■ Directions for this task ■
What appears from the first line of the records below through the line containing "let sc := bytesAt r (0xE0 + 64 * i) 64" must be reproduced verbatim.

■ Records for the task ■

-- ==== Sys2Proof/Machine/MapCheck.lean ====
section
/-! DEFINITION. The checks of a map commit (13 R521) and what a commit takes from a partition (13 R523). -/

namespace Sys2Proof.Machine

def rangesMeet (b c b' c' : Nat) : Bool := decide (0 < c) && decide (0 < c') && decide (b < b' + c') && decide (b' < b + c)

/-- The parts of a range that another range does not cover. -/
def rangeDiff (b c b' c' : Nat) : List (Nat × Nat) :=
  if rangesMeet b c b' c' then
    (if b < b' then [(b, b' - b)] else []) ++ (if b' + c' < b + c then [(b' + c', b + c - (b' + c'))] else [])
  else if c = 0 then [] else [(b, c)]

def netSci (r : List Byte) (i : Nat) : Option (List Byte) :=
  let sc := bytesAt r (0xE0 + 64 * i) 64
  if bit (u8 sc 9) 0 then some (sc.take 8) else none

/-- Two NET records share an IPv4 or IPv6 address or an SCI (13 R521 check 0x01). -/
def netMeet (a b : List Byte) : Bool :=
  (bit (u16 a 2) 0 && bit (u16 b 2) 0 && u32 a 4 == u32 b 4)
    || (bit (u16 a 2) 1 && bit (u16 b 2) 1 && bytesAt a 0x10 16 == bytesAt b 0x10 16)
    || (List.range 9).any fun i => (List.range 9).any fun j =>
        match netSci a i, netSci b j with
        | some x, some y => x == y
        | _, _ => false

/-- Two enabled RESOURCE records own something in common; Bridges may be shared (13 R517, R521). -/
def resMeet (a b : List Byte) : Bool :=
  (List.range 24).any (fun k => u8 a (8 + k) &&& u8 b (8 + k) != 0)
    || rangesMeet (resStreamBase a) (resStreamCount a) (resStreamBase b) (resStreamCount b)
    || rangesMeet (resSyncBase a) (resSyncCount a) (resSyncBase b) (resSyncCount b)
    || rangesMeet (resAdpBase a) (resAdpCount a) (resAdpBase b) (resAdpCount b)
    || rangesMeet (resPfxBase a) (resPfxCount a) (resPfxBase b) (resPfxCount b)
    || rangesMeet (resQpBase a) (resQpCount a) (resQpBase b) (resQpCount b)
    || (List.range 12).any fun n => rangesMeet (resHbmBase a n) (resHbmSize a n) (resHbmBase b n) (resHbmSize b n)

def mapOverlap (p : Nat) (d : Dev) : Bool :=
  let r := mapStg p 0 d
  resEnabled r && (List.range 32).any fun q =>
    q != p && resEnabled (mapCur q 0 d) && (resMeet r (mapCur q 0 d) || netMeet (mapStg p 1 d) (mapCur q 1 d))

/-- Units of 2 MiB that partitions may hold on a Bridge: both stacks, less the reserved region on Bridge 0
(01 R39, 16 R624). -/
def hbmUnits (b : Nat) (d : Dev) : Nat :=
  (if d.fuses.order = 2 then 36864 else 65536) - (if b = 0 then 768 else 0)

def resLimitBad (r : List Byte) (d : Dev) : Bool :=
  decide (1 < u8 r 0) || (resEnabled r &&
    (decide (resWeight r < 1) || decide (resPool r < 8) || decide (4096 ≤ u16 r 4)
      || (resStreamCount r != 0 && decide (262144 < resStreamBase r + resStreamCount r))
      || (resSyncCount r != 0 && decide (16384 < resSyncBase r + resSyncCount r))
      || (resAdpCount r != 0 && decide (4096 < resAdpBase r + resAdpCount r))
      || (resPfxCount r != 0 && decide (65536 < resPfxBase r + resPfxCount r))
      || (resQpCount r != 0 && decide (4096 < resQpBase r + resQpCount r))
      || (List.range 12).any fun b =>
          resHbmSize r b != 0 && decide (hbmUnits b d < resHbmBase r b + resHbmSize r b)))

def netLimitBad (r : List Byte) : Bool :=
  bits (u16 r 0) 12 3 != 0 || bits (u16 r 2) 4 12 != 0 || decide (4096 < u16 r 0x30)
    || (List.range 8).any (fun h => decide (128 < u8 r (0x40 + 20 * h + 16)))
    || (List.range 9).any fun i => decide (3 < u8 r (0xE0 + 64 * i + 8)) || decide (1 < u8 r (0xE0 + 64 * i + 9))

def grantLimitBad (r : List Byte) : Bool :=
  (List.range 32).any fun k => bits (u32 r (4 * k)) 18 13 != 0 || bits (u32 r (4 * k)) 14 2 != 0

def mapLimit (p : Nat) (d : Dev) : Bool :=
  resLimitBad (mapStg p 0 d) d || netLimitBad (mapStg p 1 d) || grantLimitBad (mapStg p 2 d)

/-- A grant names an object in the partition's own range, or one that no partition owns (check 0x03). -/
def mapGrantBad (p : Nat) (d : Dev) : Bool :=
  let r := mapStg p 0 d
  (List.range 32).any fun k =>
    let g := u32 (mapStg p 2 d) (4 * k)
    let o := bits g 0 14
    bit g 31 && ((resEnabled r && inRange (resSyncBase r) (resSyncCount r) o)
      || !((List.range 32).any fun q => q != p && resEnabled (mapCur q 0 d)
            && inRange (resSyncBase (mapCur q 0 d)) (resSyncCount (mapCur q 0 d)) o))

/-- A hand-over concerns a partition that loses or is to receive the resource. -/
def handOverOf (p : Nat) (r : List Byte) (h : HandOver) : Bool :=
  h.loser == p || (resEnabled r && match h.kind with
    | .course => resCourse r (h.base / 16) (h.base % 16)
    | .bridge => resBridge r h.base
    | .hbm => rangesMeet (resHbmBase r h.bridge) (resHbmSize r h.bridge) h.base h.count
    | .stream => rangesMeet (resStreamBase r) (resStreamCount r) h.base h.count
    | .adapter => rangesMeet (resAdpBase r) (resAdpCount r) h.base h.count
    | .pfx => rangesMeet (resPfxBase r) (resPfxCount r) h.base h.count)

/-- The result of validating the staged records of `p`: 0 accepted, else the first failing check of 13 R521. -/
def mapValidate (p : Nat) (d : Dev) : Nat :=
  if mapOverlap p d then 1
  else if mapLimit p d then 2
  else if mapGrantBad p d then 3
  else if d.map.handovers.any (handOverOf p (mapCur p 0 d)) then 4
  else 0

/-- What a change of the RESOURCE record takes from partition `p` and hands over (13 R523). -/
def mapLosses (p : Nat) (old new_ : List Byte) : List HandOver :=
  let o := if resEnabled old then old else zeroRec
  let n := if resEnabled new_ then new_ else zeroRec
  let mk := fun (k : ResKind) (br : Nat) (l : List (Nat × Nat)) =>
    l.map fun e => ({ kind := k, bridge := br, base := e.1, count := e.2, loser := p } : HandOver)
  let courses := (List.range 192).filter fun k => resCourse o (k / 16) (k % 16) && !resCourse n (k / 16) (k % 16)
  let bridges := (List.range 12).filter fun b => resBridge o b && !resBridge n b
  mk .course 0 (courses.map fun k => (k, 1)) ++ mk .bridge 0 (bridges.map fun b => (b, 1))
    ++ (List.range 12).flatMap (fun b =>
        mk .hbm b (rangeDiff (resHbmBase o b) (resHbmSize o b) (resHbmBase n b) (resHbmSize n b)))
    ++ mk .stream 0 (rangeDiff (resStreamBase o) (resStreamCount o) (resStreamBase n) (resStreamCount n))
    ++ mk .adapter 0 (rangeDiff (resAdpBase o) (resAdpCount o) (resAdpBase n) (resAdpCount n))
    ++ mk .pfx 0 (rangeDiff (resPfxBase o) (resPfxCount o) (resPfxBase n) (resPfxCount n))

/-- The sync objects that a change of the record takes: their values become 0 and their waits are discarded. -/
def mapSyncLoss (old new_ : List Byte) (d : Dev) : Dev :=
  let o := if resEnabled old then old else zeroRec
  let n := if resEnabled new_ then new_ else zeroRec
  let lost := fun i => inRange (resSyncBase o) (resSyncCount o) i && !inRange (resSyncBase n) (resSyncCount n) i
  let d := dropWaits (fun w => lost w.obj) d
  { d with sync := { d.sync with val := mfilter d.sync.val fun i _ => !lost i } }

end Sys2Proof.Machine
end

■ Answer section ■
-- ==== Sys2Proof/Machine/MapCheck.lean ====
section
/-! DEFINITION. The checks of a map commit (13 R521) and what a commit takes from a partition (13 R523). -/

namespace Sys2Proof.Machine

def rangesMeet (b c b' c' : Nat) : Bool := decide (0 < c) && decide (0 < c') && decide (b < b' + c') && decide (b' < b + c)

/-- The parts of a range that another range does not cover. -/
def rangeDiff (b c b' c' : Nat) : List (Nat × Nat) :=
  if rangesMeet b c b' c' then
    (if b < b' then [(b, b' - b)] else []) ++ (if b' + c' < b + c then [(b' + c', b + c - (b' + c'))] else [])
  else if c = 0 then [] else [(b, c)]

def netSci (r : List Byte) (i : Nat) : Option (List Byte) :=
  let sc := bytesAt r (0xE0 + 64 * i) 64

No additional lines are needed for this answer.